When actor_rollout_ref.rollout.free_cache_engine=True, rollout replicas are put into sleep state after each rollout to release weights / KV cache. In the normal path, the step later enters actor update and calls checkpoint_manager.update_weights(), which also wakes the rollout engine back up.

However, if actor update is skipped because trainer.critic_warmup > global_steps, that update_weights() call is skipped as well. The rollout engine then remains asleep into the next step, which can surface as downstream vLLM / Ascend NPU runtime failures instead of a clear logical error.

This PR adds a lightweight rollout wake-up path and calls it only on the critic_warmup skip-actor branch.

Checklist Before Starting

Search for similar PRs. Paste at least one query link here: https://github.com/verl-project/verl/pulls?q=is%3Apr+free_cache_engine
Format the PR title as [{modules}] {type}: {description} (This will be checked by the CI)
- {modules} include fsdp, megatron, veomni, sglang, vllm, rollout, trainer, ci, training_utils, recipe, hardware, deployment, ray, worker, single_controller, misc, perf, model, algo, env, tool, ckpt, doc, data, cfg, reward, fully_async, one_step_off
- If this PR involves multiple modules, separate them with , like [megatron, fsdp, doc]
- {type} is in feat, fix, refactor, chore, test
- If this PR breaks any API (CLI arguments, config, function signature, etc.), add [BREAKING] to the beginning of the title.
- Example: [BREAKING][fsdp, megatron] feat: dynamic batching

Test

I encounterd this bug on Ascend NPU, so i validated on Ascend NPU only.

I currently only have access to Ascend NPU hardware and do not have an NVIDIA GPU environment available, so I could not verify this fix on NVIDIA GPU locally.

Before this fix, the trainer will crash after step 1, logs: link, crashed on line 1051

After this fix, it can finish step 2: link, finished step 2 on line 914

API and Usage Example

No API or config change.

Design & Code Changes

Add checkpoint_manager.wake_up_replicas(global_steps=None) as a lightweight recovery path.
For colocated / standalone rollout replicas, directly call replica.wake_up().
For hybrid rollout replicas, fall back to trainer.update_weights(global_steps) semantics via checkpoint_manager.update_weights(global_steps).
In PPO training, when actor update is skipped because trainer.critic_warmup > global_steps
and free_cache_engine=True, call the lightweight wake-up path at the end of the step.
Keep the default behavior unchanged for the normal actor-update path.

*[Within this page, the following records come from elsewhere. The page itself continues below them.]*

-- ==== Sys2Proof/WellFormed.lean ====
section
/-! DEFINITION. Which commands a request frame can carry (R177, R192): the variable-length bodies must fit a frame. -/
namespace Sys2Proof

/-- The longest body of a request frame (R177). -/
def maxBody : Nat := 250

/-- A command whose body length its layout permits (11.1): a slug that fits the 250-byte body beside the fixed fields, and
1 to 32 keys for RECYCLE. Every other row has a fixed layout. -/
def Instr.wellFormed : Instr → Bool
  | .insertItem b => decide (17 + b.slug.length ≤ maxBody)
  | .modifyItem b => decide (22 + b.slug.length ≤ maxBody)
  | .recycle _ keys => decide (1 ≤ keys.length) && decide (keys.length ≤ 32)
  | _ => true

end Sys2Proof
end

Checklist Before Submitting

Important

Please check all the following items before requesting a review, otherwise the reviewer might deprioritize this PR for review.

Read the Contribute Guide.
Apply pre-commit checks: pre-commit install && pre-commit run --all-files --show-diff-on-failure --color=always
Add / Update the documentation. No need for edit the docs.
Add unit or end-to-end test(s) to the CI workflow to cover all the code. Might be a Ascend Only bug, so add ci only for Ascend E2E tests.
Once your PR is ready for CI, send a message in the ci-request channel in the verl Slack workspace. (If not accessible, please try the Feishu group (飞书群).)
If your PR is related to the recipe submodule, please also update the reference to the submodule commit via git submodule update --remote or cd recipe && git pull origin main. Not related.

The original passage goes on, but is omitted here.